Search the records for the word "back". Copy every line where it appears.
•••••
-- ==== Sys2Proof/Laws/Memory.lean ====
section
/-! SUPPORT. Memory's canonical form is kept by every operation on it, and reading after writing (log entry 6). -/

namespace Sys2Proof.Laws

open Machine

theorem above_weaken {lo hi : Nat} (h : lo ≤ hi) : ∀ {m : List Host.Cell}, Memory.above hi m = true → Memory.above lo m = true
  | [], _ => rfl
  | (a, b) :: r, q => by
    simp only [Memory.above, Bool.and_eq_true, decide_eq_true_eq] at q ⊢
    exact ⟨⟨Nat.le_trans h q.1.1, q.1.2⟩, q.2⟩

theorem above_set {x : Nat} {b : Byte} : ∀ {lo : Nat} {m : List Host.Cell}, lo ≤ x → Memory.above lo m = true →
    Memory.above lo (Memory.set m x b) = true
  | lo, [], hx, _ => by
    unfold Memory.set
    split
    · rfl
    · simp [Memory.above, *]
  | lo, (a, c) :: r, hx, h => by
    simp only [Memory.above, Bool.and_eq_true, decide_eq_true_eq, bne_iff_ne, ne_eq] at h
    obtain ⟨⟨ha, hc⟩, hr⟩ := h
    unfold Memory.set
    split
    · next hlt =>
      split
      · simp [Memory.above, ha, hc, hr]
      · next hb => simp [Memory.above, hx, hb, hc, hr]; omega
    · split
      · next heq =>
        split
        · exact above_weaken (by omega) hr
        · next hb => subst heq; simp [Memory.above, hx, hb, hr]
      · next hne =>
        simp only [Memory.above, Bool.and_eq_true, decide_eq_true_eq, bne_iff_ne, ne_eq]
        exact ⟨⟨ha, hc⟩, above_set (by omega) hr⟩

theorem wf_set {m : List Host.Cell} (x : Nat) (b : Byte) (h : Memory.wf m = true) : Memory.wf (Memory.set m x b) = true :=
  above_set (Nat.zero_le _) h

theorem wf_setBytes : ∀ (bs : List Byte) {m : List Host.Cell} (a : Nat), Memory.wf m = true →
    Memory.wf (Memory.setBytes m a bs) = true
  | [], _, _, h => h
  | b :: r, _, a, h => wf_setBytes r (a + 1) (wf_set a b h)

theorem wf_setMasked : ∀ (n : Nat) {m : List Host.Cell} (a mask data : Nat), Memory.wf m = true →
    Memory.wf (Memory.setMasked m a mask data n) = true
  | 0, _, _, _, _, h => h
  | n + 1, _, a, mask, data, h => by
    unfold Memory.setMasked
    apply wf_setMasked n
    split
    · exact wf_set _ _ h
    · exact h

theorem above_filter (p : Host.Cell → Bool) : ∀ {lo : Nat} {m : List Host.Cell}, Memory.above lo m = true →
    Memory.above lo (m.filter p) = true
  | _, [], _ => rfl
  | lo, (a, c) :: r, h => by
    simp only [Memory.above, Bool.and_eq_true, decide_eq_true_eq] at h
    rw [List.filter_cons]
    split
    · simp only [Memory.above, Bool.and_eq_true, decide_eq_true_eq]
      exact ⟨h.1, above_filter p h.2⟩
    · exact above_weaken (by omega) (above_filter p h.2)

theorem wf_filter (p : Host.Cell → Bool) {m : List Host.Cell} (h : Memory.wf m = true) : Memory.wf (m.filter p) = true :=
  above_filter p h

theorem wf_nil : Memory.wf [] = true := rfl

/-- Below the first address a canonical memory reads as unlisted. -/
theorem get_below {x : Nat} : ∀ {lo : Nat} {m : List Host.Cell}, x < lo → Memory.above lo m = true →
    Memory.get m x = Memory.unlisted
  | _, [], _, _ => rfl
  | lo, (a, c) :: r, hx, h => by
    simp only [Memory.above, Bool.and_eq_true, decide_eq_true_eq] at h
    unfold Memory.get
    rw [if_pos (by omega)]

/-- A byte written reads back, and no other byte changes. -/
theorem get_set_above {x y : Nat} {b : Byte} : ∀ {lo : Nat} {m : List Host.Cell}, Memory.above lo m = true →
    Memory.get (Memory.set m x b) y = if y = x then b else Memory.get m y
  | _, [], _ => by
    unfold Memory.set
    split
    · next hb => split <;> simp_all [Memory.get]
    · simp only [Memory.get]; split <;> split <;> first | rfl | omega
  | lo, (a, c) :: r, h => by
    simp only [Memory.above, Bool.and_eq_true, decide_eq_true_eq] at h
    obtain ⟨_, hr⟩ := h
    unfold Memory.set
    split
    · next hlt =>
      split
      · next hb =>
        split
        · next hy => subst hy; simp [Memory.get, hlt, hb]
        · rfl
      · rw [Memory.get]
        by_cases hy : y = x
        · subst hy; simp
        · rw [if_neg hy]
          split
          · next hyx => rw [Memory.get, if_pos (by omega)]
          · rfl
    · split
      · next hge heq =>
        subst heq
        split
        · next hb =>
          by_cases hy : y = x
          · subst hy; rw [if_pos rfl, hb]; exact get_below (Nat.lt_succ_self _) hr
          · rw [if_neg hy, Memory.get]
            split
            · next hyx => exact get_below (by omega) hr
            · rfl
        · simp only [Memory.get]
          by_cases hy : y = x
          · subst hy; simp
          · simp [hy]
      · next hge hne =>
        simp only [Memory.get]
        rw [get_set_above hr]
        by_cases hy : y = x
        · subst hy; simp [hge, hne]
        · simp [hy]

theorem get_set {m : List Host.Cell} (h : Memory.wf m = true) (x y : Nat) (b : Byte) :
    Memory.get (Memory.set m x b) y = if y = x then b else Memory.get m y :=
  get_set_above h

/-- Bytes outside the ones written read as before. -/
theorem get_setBytes_other : ∀ (bs : List Byte) {m : List Host.Cell} (a y : Nat), Memory.wf m = true →
    (y < a ∨ a + bs.length ≤ y) → Memory.get (Memory.setBytes m a bs) y = Memory.get m y
  | [], _, _, _, _, _ => rfl
  | b :: r, m, a, y, h, hy => by
    simp only [List.length_cons] at hy
    rw [Memory.setBytes, get_setBytes_other r (a + 1) y (wf_set a b h) (by omega), get_set h, if_neg (by omega)]

/-- The bytes written read back. -/
theorem get_setBytes_same : ∀ (bs : List Byte) {m : List Host.Cell} (a i : Nat) (hi : i < bs.length), Memory.wf m = true →
    Memory.get (Memory.setBytes m a bs) (a + i) = bs[i]
  | b :: r, m, a, 0, _, h => by
    rw [Memory.setBytes, get_setBytes_other r (a + 1) _ (wf_set a b h) (by omega), get_set h]
    simp
  | b :: r, m, a, i + 1, hi, h => by
    simp only [List.length_cons] at hi
    rw [Memory.setBytes]
    have := get_setBytes_same r (a + 1) i (by omega) (wf_set a b h)
    rw [show a + (i + 1) = a + 1 + i by omega, this]
    rfl

/-- A masked write changes exactly the masked bytes. -/
theorem get_setMasked : ∀ (n : Nat) {m : List Host.Cell} (a mask data y : Nat), Memory.wf m = true →
    Memory.get (Memory.setMasked m a mask data n) y =
      if a ≤ y ∧ y < a + n ∧ mask / 2 ^ (y - a) % 2 = 1 then BitVec.ofNat 8 (data / 256 ^ (y - a)) else Memory.get m y
  | 0, _, a, _, _, y, _ => by rw [if_neg (by omega)]; rfl
  | n + 1, m, a, mask, data, y, h => by
    unfold Memory.setMasked
    have hw : Memory.wf (if mask % 2 = 1 then Memory.set m a (BitVec.ofNat 8 data) else m) = true := by
      split
      · exact wf_set _ _ h
      · exact h
    rw [get_setMasked n (a + 1) _ _ y hw]
    by_cases hy : y = a
    · subst hy
      rw [if_neg (by omega)]
      simp only [Nat.sub_self, Nat.pow_zero, Nat.div_one]
      split
      · next hm => rw [get_set h, if_pos rfl, if_pos ⟨Nat.le_refl _, by omega, hm⟩]
      · next hm => rw [if_neg (fun q => hm q.2.2)]
    · have other : Memory.get (if mask % 2 = 1 then Memory.set m a (BitVec.ofNat 8 data) else m) y = Memory.get m y := by
        split
        · rw [get_set h, if_neg hy]
        · rfl
      rw [other]
      by_cases hl : a + 1 ≤ y
      · have e1 : mask / 2 / 2 ^ (y - (a + 1)) = mask / 2 ^ (y - a) := by
          rw [Nat.div_div_eq_div_mul, ← Nat.pow_succ']; congr 2; omega
        have e2 : data / 256 / 256 ^ (y - (a + 1)) = data / 256 ^ (y - a) := by
          rw [Nat.div_div_eq_div_mul, ← Nat.pow_succ']; congr 2; omega
        rw [e1, e2]
        congr 1
        simp only [eq_iff_iff]
        constructor <;> (rintro ⟨p, q, r⟩; exact ⟨by omega, by omega, r⟩)
      · rw [if_neg (by omega), if_neg (by omega)]

end Sys2Proof.Laws
end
•••••
#### [RESULT FOR THIS EXERCISE]
/-- A byte written reads back, and no other byte changes. -/
/-- The bytes written read back. -/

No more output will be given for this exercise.